> **Task requirements**
Check each line of the material below, and copy it if it holds the string "dutyY".

> **Exercise inputs**
-- ==== Sys2Proof/Machine/Operands.lean ====
section
/-! DEFINITION. The wired operands. No operation has an operand field (R62): what each reads and writes is fixed by
the summary table of spec/10_state.md, written here once, with the registers' names and widths. -/

namespace Sys2Proof.Machine

open Sys2Proof

/-- The 17 registers, flags and latches of the summary table (R10 to R25). -/
inductive Reg where
  | rawX
  | rawY
  | squareX
  | squareY
  | dutyX
  | dutyY
  | lastA
  | lastJ
  | tMark
  | adcSel
  | ph
  | pwmEnabled
  | borderThick
  | fillVariant
  | ind
  | irqPendA
  | irqPendJ
deriving DecidableEq, Repr

/-- The width column of the summary table. -/
def Reg.width : Reg → Nat
  | .rawX | .rawY => 12
  | .squareX | .squareY => 8
  | .dutyX | .dutyY => 16
  | .lastA | .lastJ | .tMark => 32
  | .ph => 4
  | .adcSel | .pwmEnabled | .borderThick | .fillVariant | .ind | .irqPendA | .irqPendJ => 1

/-- A register's contents as the unsigned number it holds (R6). -/
def State.regVal (s : State) : Reg → Nat
  | .rawX => s.rawX.toNat
  | .rawY => s.rawY.toNat
  | .squareX => s.squareX.toNat
  | .squareY => s.squareY.toNat
  | .dutyX => s.dutyX.toNat
  | .dutyY => s.dutyY.toNat
  | .lastA => s.lastA.toNat
  | .lastJ => s.lastJ.toNat
  | .tMark => s.tMark.toNat
  | .adcSel => s.adcSel.toNat
  | .ph => s.ph.toNat
  | .pwmEnabled => s.pwmEnabled.toNat
  | .borderThick => s.borderThick.toNat
  | .fillVariant => s.fillVariant.toNat
  | .ind => s.ind.toNat
  | .irqPendA => s.irqPendA.toNat
  | .irqPendJ => s.irqPendJ.toNat

/-- The "written by" column, by operation. -/
def writesOf : Instr → List Reg
  | .smpx | .rsmx => [.adcSel, .rawX, .ph]
  | .smpy | .rsmy => [.adcSel, .rawY, .ph]
  | .mapx | .clpx => [.squareX, .ph]
  | .mapy | .clpy => [.squareY, .ph]
  | .rndr | .diag | .dlyw => [.ph]
  | .pwmx => [.dutyX, .ph]
  | .pwmy => [.dutyY, .ph]
  | .dlys => [.tMark, .ph]
  | .irqa => [.lastA, .pwmEnabled, .irqPendA]
  | .irqj => [.lastJ, .borderThick, .ind, .irqPendJ]

/-- The "read by" column, by operation, less the reads that only enable an agent (`ph`, the latches: R105, R120,
R121) and the ADC's own reading of `adc_sel`. -/
def readsOf : Instr → List Reg
  | .smpx | .smpy | .rsmx | .rsmy | .diag | .dlys => []
  | .mapx => [.rawX]
  | .mapy => [.rawY]
  | .clpx => [.squareX, .borderThick]
  | .clpy => [.squareY, .borderThick]
  | .rndr => [.squareX, .squareY, .borderThick, .fillVariant]
  | .pwmx => [.rawX, .pwmEnabled]
  | .pwmy => [.rawY, .pwmEnabled]
  | .dlyw => [.tMark]
  | .irqa => [.lastA, .pwmEnabled]
  | .irqj => [.lastJ, .borderThick, .ind]

/-- The channel of the X axis as `adc_sel` carries it (CH_X; R41, R70). -/
def State.chanX (s : State) : Channel := BitVec.ofNat 1 s.cfg.chX

/-- The channel of the Y axis as `adc_sel` carries it (CH_Y; R41, R70). -/
def State.chanY (s : State) : Channel := BitVec.ofNat 1 s.cfg.chY

end Sys2Proof.Machine
end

> **Your solution**
  | dutyY
  | .dutyX | .dutyY => 16
  | .dutyY => s.dutyY.toNat
  | .pwmy => [.dutyY, .ph]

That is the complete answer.